(Extracted data entries)
/-- The rows of class S (05 R199, R200). -/
def decodeS (op : Nat) (a : BitVec 4) (m : BitVec 2) (b : BitVec 4) (c : BitVec 4) (f : BitVec 8) : Option Instr :=
  match op with
  | 0x01 => zeroFields (m == 0 && f == 0) (.add a b c)
  | 0x02 => zeroFields (m == 0 && f == 0) (.sub a b c)
  | 0x03 =>
    if m == 0 then zeroFields (f == 0) (.mul a b c) else
    if m == 1 then zeroFields (f == 0) (.mulh a b c) else
    if m == 2 then zeroFields (f == 0) (.mulhu a b c) else
    if m == 3 then zeroFields (f == 0) (.mulhsu a b c) else none
  | 0x04 =>
    if m == 0 then zeroFields (f == 0) (.div a b c) else
    if m == 1 then zeroFields (f == 0) (.divu a b c) else
    if m == 2 then zeroFields (f == 0) (.rem a b c) else
    if m == 3 then zeroFields (f == 0) (.remu a b c) else none
  | 0x05 =>
    if m == 0 then zeroFields (f == 0) (.and a b c) else
    if m == 1 then zeroFields (f == 0) (.or a b c) else
    if m == 2 then zeroFields (f == 0) (.xor a b c) else
    if m == 3 then zeroFields (f == 0) (.andn a b c) else none
  | 0x06 =>
    if m == 0 then zeroFields (f == 0) (.shl a b c) else
    if m == 1 then zeroFields (f == 0) (.shr a b c) else
    if m == 2 then zeroFields (f == 0) (.sar a b c) else
    if m == 3 then zeroFields (f == 0) (.ror a b c) else none
  | 0x07 =>
    if m == 0 then zeroFields (f == 0) (.min a b c) else
    if m == 1 then zeroFields (f == 0) (.minu a b c) else
    if m == 2 then zeroFields (f == 0) (.max a b c) else
    if m == 3 then zeroFields (f == 0) (.maxu a b c) else none
  | 0x08 => zeroFields (m == 0 && f.extractLsb' 3 5 == 0) (.cset a b c (f.extractLsb' 0 3))
  | 0x09 => zeroFields (m == 0 && f.extractLsb' 4 4 == 0) (.sel a b c (f.extractLsb' 0 4))
  | 0x0A =>
    if m == 0 then zeroFields (c == 0 && f == 0) (.clz a b) else
    if m == 1 then zeroFields (c == 0 && f == 0) (.ctz a b) else
    if m == 2 then zeroFields (c == 0 && f == 0) (.popc a b) else
    if m == 3 then zeroFields (c == 0 && f == 0) (.brev a b) else none
  | 0x0B =>
    if m == 0 then zeroFields (c == 0 && f == 0) (.sxb a b) else
    if m == 1 then zeroFields (c == 0 && f == 0) (.sxh a b) else
    if m == 2 then zeroFields (c == 0 && f == 0) (.sxw a b) else
    if m == 3 then zeroFields (c == 0 && f == 0) (.zxw a b) else none
  | 0x2A => zeroFields (m == 0 && c == 0 && f == 0) (.movp a b)
  | 0x41 => zeroFields (a == 0 && f == 0) (.fencer m b c)
  | 0x47 =>
    if m == 0 then zeroFields (f == 0) (.rdto a b c) else
    if m == 1 then zeroFields (true) (.rdtoWithReport a b c f) else
    if m == 2 then zeroFields (f == 0) (.rdtox a b c) else
    if m == 3 then zeroFields (true) (.rdtoxWithReport a b c f) else none
  | 0x48 =>
    if m == 0 then zeroFields (f == 0) (.rdtog a b c) else
    if m == 1 then zeroFields (true) (.rdtogWithReport a b c f) else
    if m == 2 then zeroFields (f == 0) (.rdtogx a b c) else
    if m == 3 then zeroFields (true) (.rdtogxWithReport a b c f) else none
  | 0x50 => zeroFields (m == 0 && f == 0) (.chopen a b c)
  | 0x52 => zeroFields (m == 0 && c == 0 && f == 0) (.send a b)
  | 0x53 => zeroFields (m == 0 && f == 0) (.sendb a b c)
  | 0x54 => zeroFields (a.extractLsb' 3 1 == 0 && m == 0 && c == 0 && f == 0) (.sendt (a.extractLsb' 0 3) b)
  | 0x55 => zeroFields (m == 0 && c == 0 && f == 0) (.sendh a b)
  | 0x56 => zeroFields (m.extractLsb' 1 1 == 0 && f.extractLsb' 4 4 == 0) (.recv a (m.getLsbD 0) b c (f.extractLsb' 0 4))
  | 0x57 => zeroFields (m.extractLsb' 1 1 == 0 && f.extractLsb' 4 4 == 0) (.recvb a (m.getLsbD 0) b c (f.extractLsb' 0 4))
  | 0x58 => zeroFields (a.extractLsb' 3 1 == 0 && m.extractLsb' 1 1 == 0 && f.extractLsb' 4 4 == 0) (.recvt (a.extractLsb' 0 3) (m.getLsbD 0) b c (f.extractLsb' 0 4))
  | 0x59 => zeroFields (m.extractLsb' 1 1 == 0 && f.extractLsb' 4 4 == 0) (.recvh a (m.getLsbD 0) b c (f.extractLsb' 0 4))
  | 0x5A => zeroFields (m.extractLsb' 1 1 == 0) (.altp a (m.getLsbD 0) b c (f.extractLsb' 4 4) (f.extractLsb' 0 4))
  | 0x5B => zeroFields (m.extractLsb' 1 1 == 0) (.altf a (m.getLsbD 0) b c (f.extractLsb' 4 4) (f.extractLsb' 0 4))
  | 0x5C => zeroFields (m == 0 && f.extractLsb' 2 6 == 0) (.spawn a b c (f.extractLsb' 0 2))
  | 0x5E => zeroFields (m.extractLsb' 1 1 == 0 && f.extractLsb' 4 4 == 0) (.join a (m.getLsbD 0) b c (f.extractLsb' 0 4))
  | 0x66 => zeroFields (m == 0 && c == 0 && f.extractLsb' 1 7 == 0) (.rden a b (f.getLsbD 0))
  | 0x67 => zeroFields (m == 0 && b == 0 && c == 0) (.rdsv a f)
  | 0xA2 => zeroFields (a.extractLsb' 3 1 == 0 && m == 0 && c == 0 && f == 0) (.tset (a.extractLsb' 0 3) b)
  | 0xA6 => zeroFields (a.extractLsb' 3 1 == 0 && m == 0 && b.extractLsb' 3 1 == 0 && c.extractLsb' 3 1 == 0 && f == 0) (.tmmaBf16 (a.extractLsb' 0 3) (b.extractLsb' 0 3) (c.extractLsb' 0 3))
  | 0xA7 => zeroFields (a.extractLsb' 3 1 == 0 && m == 0 && b.extractLsb' 3 1 == 0 && c.extractLsb' 3 1 == 0 && f == 0) (.tmmaF16 (a.extractLsb' 0 3) (b.extractLsb' 0 3) (c.extractLsb' 0 3))
  | 0xA8 => zeroFields (a.extractLsb' 3 1 == 0 && m == 0 && b.extractLsb' 3 1 == 0 && c.extractLsb' 3 1 == 0 && f == 0) (.tmmaE4m3 (a.extractLsb' 0 3) (b.extractLsb' 0 3) (c.extractLsb' 0 3))
  | 0xA9 => zeroFields (a.extractLsb' 3 1 == 0 && m == 0 && b.extractLsb' 3 1 == 0 && c.extractLsb' 3 1 == 0 && f == 0) (.tmmaE5m2 (a.extractLsb' 0 3) (b.extractLsb' 0 3) (c.extractLsb' 0 3))
  | 0xAA => zeroFields (a.extractLsb' 3 1 == 0 && m == 0 && b.extractLsb' 3 1 == 0 && c.extractLsb' 3 1 == 0 && f == 0) (.tmmaMxf8 (a.extractLsb' 0 3) (b.extractLsb' 0 3) (c.extractLsb' 0 3))
  | 0xAB => zeroFields (a.extractLsb' 3 1 == 0 && m == 0 && b.extractLsb' 3 1 == 0 && c.extractLsb' 3 1 == 0 && f == 0) (.tmmaMxf6 (a.extractLsb' 0 3) (b.extractLsb' 0 3) (c.extractLsb' 0 3))
  | 0xAC => zeroFields (a.extractLsb' 3 1 == 0 && m == 0 && b.extractLsb' 3 1 == 0 && c.extractLsb' 3 1 == 0 && f == 0) (.tmmaMxf4 (a.extractLsb' 0 3) (b.extractLsb' 0 3) (c.extractLsb' 0 3))
  | 0xAD => zeroFields (a.extractLsb' 3 1 == 0 && m == 0 && b.extractLsb' 3 1 == 0 && c.extractLsb' 3 1 == 0 && f == 0) (.tmmaI8 (a.extractLsb' 0 3) (b.extractLsb' 0 3) (c.extractLsb' 0 3))
  | 0xAE => zeroFields (a.extractLsb' 3 1 == 0 && m == 0 && b.extractLsb' 3 1 == 0 && f.extractLsb' 0 3 == 0) (.tcvt (a.extractLsb' 0 3) (b.extractLsb' 0 3) c (f.getLsbD 7) (f.extractLsb' 4 3) (f.getLsbD 3))
  | 0xAF => zeroFields (a.extractLsb' 3 1 == 0 && m == 0 && b.extractLsb' 3 1 == 0 && c == 0 && f == 0) (.ttran (a.extractLsb' 0 3) (b.extractLsb' 0 3))
  | 0xB3 => zeroFields (m == 0 && c == 0 && f == 0) (.rgwait a b)
  | 0xB4 => zeroFields (m == 0 && c == 0 && f == 0) (.rgrel a b)
  | 0xB5 => zeroFields (m == 0 && f == 0) (.scrub a b c)
  | 0xC4 => zeroFields (m == 0 && c == 0 && f == 0) (.resume a b)
  | 0xC5 => zeroFields (m == 0 && c == 0 && f == 0) (.kill a b)
  | 0xC6 =>
    if f.extractLsb' 6 2 == 0 then zeroFields (m == 0 && f.extractLsb' 2 6 == 0) (.mintGroup a b c (f.extractLsb' 0 2)) else
    if f.extractLsb' 6 2 == 1 then zeroFields (m == 0 && f.extractLsb' 4 2 == 0) (.mintFarPointer a b c (f.extractLsb' 0 4)) else none
  | 0xC7 => zeroFields (m == 0 && f == 0) (.rights a b c)
  | 0xC8 => zeroFields (a == 0 && m == 0 && f == 0) (.plbinv b c)
  | _ => none

/-- The rows of class I (05 R199, R200). -/
def decodeI (op : Nat) (a : BitVec 4) (m : BitVec 2) (b : BitVec 4) (k : BitVec 12) : Option Instr :=
  match op with
  | 0x0C => zeroFields (m == 0) (.addi a b k)
  | 0x0D =>
    if m == 0 then zeroFields (true) (.andi a b k) else
    if m == 1 then zeroFields (true) (.ori a b k) else
    if m == 2 then zeroFields (true) (.xori a b k) else none
  | 0x0E =>
    if m == 0 then zeroFields (k.extractLsb' 6 6 == 0) (.shli a b (k.extractLsb' 0 6)) else
    if m == 1 then zeroFields (k.extractLsb' 6 6 == 0) (.shri a b (k.extractLsb' 0 6)) else
    if m == 2 then zeroFields (k.extractLsb' 6 6 == 0) (.sari a b (k.extractLsb' 0 6)) else
    if m == 3 then zeroFields (k.extractLsb' 6 6 == 0) (.rori a b (k.extractLsb' 0 6)) else none
  | 0x0F =>
    if m == 0 then zeroFields (true) (.seqi a b k) else
    if m == 1 then zeroFields (true) (.snei a b k) else
    if m == 2 then zeroFields (true) (.slti a b k) else
    if m == 3 then zeroFields (true) (.sltui a b k) else none
  | 0x63 => zeroFields (a == 0 && m == 0 && b == 0 && k.extractLsb' 3 9 == 0) (.bara (k.extractLsb' 0 3))
  | 0x64 => zeroFields (m.extractLsb' 1 1 == 0 && k.extractLsb' 3 9 == 0) (.barw a (m.getLsbD 0) b (k.extractLsb' 0 3))
  | 0x65 => zeroFields (m.extractLsb' 1 1 == 0 && k.extractLsb' 3 9 == 0) (.barx a (m.getLsbD 0) b (k.extractLsb' 0 3))
  | 0x70 => zeroFields (m == 0 && k.extractLsb' 8 4 == 0) (.vsetl a b (k.extractLsb' 0 8))
  | 0xB0 => zeroFields (a == 0 && m == 0 && k.extractLsb' 4 8 == 0) (.cpset b (k.extractLsb' 0 4))
  | 0xC0 => zeroFields (m == 0 && b == 0) (.trap a k)
  | 0xC2 => zeroFields (m == 0) (.krd a b (k.getLsbD 11) (k.extractLsb' 0 11))
  | 0xC3 => zeroFields (m == 0) (.kwr a b (k.getLsbD 11) (k.extractLsb' 0 11))
  | _ => none

/-- The rows of class U (05 R199, R200). -/
def decodeU (op : Nat) (a : BitVec 4) (m : BitVec 2) (k : BitVec 16) : Option Instr :=
  match op with
  | 0x10 =>
    if m == 0 then zeroFields (true) (.moviU a k) else
    if m == 1 then zeroFields (true) (.moviUZero a k) else none
  | _ => none

/-- The rows of class J (05 R199, R200). -/
def decodeJ (op : Nat) (a : BitVec 4) (m : BitVec 2) (d : BitVec 10) (h : BitVec 6) : Option Instr :=
  match op with
  | 0x17 => zeroFields (a == 0 && m == 0) (.brJ d h)
  | 0x1F => zeroFields (m == 0) (.loop a d h)
  | _ => none

/-- The rows of class M (05 R199, R200). -/
def decodeM (op : Nat) (a : BitVec 4) (m : BitVec 2) (b : BitVec 4) (c : BitVec 4) (q : BitVec 4) (d : BitVec 20) : Option Instr :=
  match op with
  | 0x15 => zeroFields (m == 0) (.lea a b c (q.getLsbD 3) (q.extractLsb' 0 3) d)
  | 0x24 => zeroFields (c == 0 && q.extractLsb' 1 3 == 0) (.ld m (q.getLsbD 0) a b d)
  | 0x25 => zeroFields (c == 0 && q == 0) (.st m a b d)
  | 0x26 => zeroFields (m == 0 && c == 0 && q == 0) (.ldp a b d)
  | 0x27 => zeroFields (m == 0 && c == 0 && q == 0) (.stp a b d)
  | 0x28 =>
    if m == 0 then zeroFields (c == 0 && q == 0) (.ldc a b d) else
    if m == 1 then zeroFields (c == 0 && q == 0) (.ldcg a b d) else none
  | 0x29 =>
    if m == 0 then zeroFields (c == 0 && q == 0) (.stc a b d) else
    if m == 1 then zeroFields (c == 0 && q == 0) (.stcg a b d) else none
  | 0x30 => zeroFields (c == 0) (.ldg m (q.extractLsb' 2 2) (q.getLsbD 1) (q.getLsbD 0) a b d)
  | 0x31 => zeroFields (c == 0 && q.extractLsb' 0 1 == 0) (.stg m (q.extractLsb' 2 2) (q.getLsbD 1) a b d)
  | 0x32 => zeroFields (m == 0 && c == 0 && q.extractLsb' 0 1 == 0) (.ldgp (q.extractLsb' 2 2) (q.getLsbD 1) a b d)
  | 0x33 => zeroFields (m == 0 && c == 0 && q.extractLsb' 0 1 == 0) (.stgp (q.extractLsb' 2 2) (q.getLsbD 1) a b d)
  | 0x34 => zeroFields (true) (.aadd { m := m, sc := (q.extractLsb' 2 2), ord := (q.extractLsb' 0 2), a := a, b := b, c := c, d := d })
  | 0x35 => zeroFields (true) (.aand { m := m, sc := (q.extractLsb' 2 2), ord := (q.extractLsb' 0 2), a := a, b := b, c := c, d := d })
  | 0x36 => zeroFields (true) (.aor { m := m, sc := (q.extractLsb' 2 2), ord := (q.extractLsb' 0 2), a := a, b := b, c := c, d := d })
  | 0x37 => zeroFields (true) (.axor { m := m, sc := (q.extractLsb' 2 2), ord := (q.extractLsb' 0 2), a := a, b := b, c := c, d := d })
  | 0x38 => zeroFields (true) (.amin { m := m, sc := (q.extractLsb' 2 2), ord := (q.extractLsb' 0 2), a := a, b := b, c := c, d := d })
  | 0x39 => zeroFields (true) (.aminu { m := m, sc := (q.extractLsb' 2 2), ord := (q.extractLsb' 0 2), a := a, b := b, c := c, d := d })
  | 0x3A => zeroFields (true) (.amax { m := m, sc := (q.extractLsb' 2 2), ord := (q.extractLsb' 0 2), a := a, b := b, c := c, d := d })
  | 0x3B => zeroFields (true) (.amaxu { m := m, sc := (q.extractLsb' 2 2), ord := (q.extractLsb' 0 2), a := a, b := b, c := c, d := d })
  | 0x3C => zeroFields (true) (.axchg { m := m, sc := (q.extractLsb' 2 2), ord := (q.extractLsb' 0 2), a := a, b := b, c := c, d := d })
  | 0x3D => zeroFields (true) (.acas { m := m, sc := (q.extractLsb' 2 2), ord := (q.extractLsb' 0 2), a := a, b := b, c := c, d := d })
  | 0x3E => zeroFields (true) (.afadd { m := m, sc := (q.extractLsb' 2 2), ord := (q.extractLsb' 0 2), a := a, b := b, c := c, d := d })
  | 0x3F =>
    if a == 0 then zeroFields (q.extractLsb' 0 1 == 0) (.redadd { m := m, sc := (q.extractLsb' 2 2), rel := (q.getLsbD 1), b := b, c := c, d := d }) else
    if a == 1 then zeroFields (q.extractLsb' 0 1 == 0) (.redand { m := m, sc := (q.extractLsb' 2 2), rel := (q.getLsbD 1), b := b, c := c, d := d }) else
    if a == 2 then zeroFields (q.extractLsb' 0 1 == 0) (.redor { m := m, sc := (q.extractLsb' 2 2), rel := (q.getLsbD 1), b := b, c := c, d := d }) else
    if a == 3 then zeroFields (q.extractLsb' 0 1 == 0) (.redxor { m := m, sc := (q.extractLsb' 2 2), rel := (q.getLsbD 1), b := b, c := c, d := d }) else
    if a == 4 then zeroFields (q.extractLsb' 0 1 == 0) (.redmin { m := m, sc := (q.extractLsb' 2 2), rel := (q.getLsbD 1), b := b, c := c, d := d }) else
    if a == 5 then zeroFields (q.extractLsb' 0 1 == 0) (.redminu { m := m, sc := (q.extractLsb' 2 2), rel := (q.getLsbD 1), b := b, c := c, d := d }) else
    if a == 6 then zeroFields (q.extractLsb' 0 1 == 0) (.redmax { m := m, sc := (q.extractLsb' 2 2), rel := (q.getLsbD 1), b := b, c := c, d := d }) else
    if a == 7 then zeroFields (q.extractLsb' 0 1 == 0) (.redmaxu { m := m, sc := (q.extractLsb' 2 2), rel := (q.getLsbD 1), b := b, c := c, d := d }) else
    if a == 8 then zeroFields (q.extractLsb' 0 1 == 0) (.redfadd { m := m, sc := (q.extractLsb' 2 2), rel := (q.getLsbD 1), b := b, c := c, d := d }) else none
  | 0x49 => zeroFields (m == 0 && c == 0 && q == 0) (.ldtag a b d)
  | 0xA3 => zeroFields (a.extractLsb' 3 1 == 0 && m == 0 && q.extractLsb' 1 3 == 0) (.tld (a.extractLsb' 0 3) b c (q.getLsbD 0) d)
  | 0xA4 => zeroFields (a.extractLsb' 3 1 == 0 && m == 0 && q.extractLsb' 1 3 == 0) (.tst (a.extractLsb' 0 3) b c (q.getLsbD 0) d)
  | 0xB6 => zeroFields (a.extractLsb' 3 1 == 0 && m == 0 && q == 0) (.tldc (a.extractLsb' 0 3) b c d)
  | 0xB7 => zeroFields (a.extractLsb' 3 1 == 0 && m == 0 && q == 0) (.tstc (a.extractLsb' 0 3) b c d)
  | _ => none

/-- The rows of class B (05 R199, R200). -/
def decodeB (op : Nat) (a : BitVec 4) (m : BitVec 2) (b : BitVec 4) (d : BitVec 22) (h : BitVec 6) : Option Instr :=
  match op with
  | 0x19 => zeroFields (m == 0) (.beq a b d h)
  | 0x1A => zeroFields (m == 0) (.bne a b d h)
  | 0x1B => zeroFields (m == 0) (.blt a b d h)
  | 0x1C => zeroFields (m == 0) (.bge a b d h)
  | 0x1D => zeroFields (m == 0) (.bltu a b d h)
  | 0x1E => zeroFields (m == 0) (.bgeu a b d h)
  | _ => none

» WORK ITEM: How many lines in the records above contain the word "class"? Give only the number.

» SOLUTION TO THE EXERCISE: 6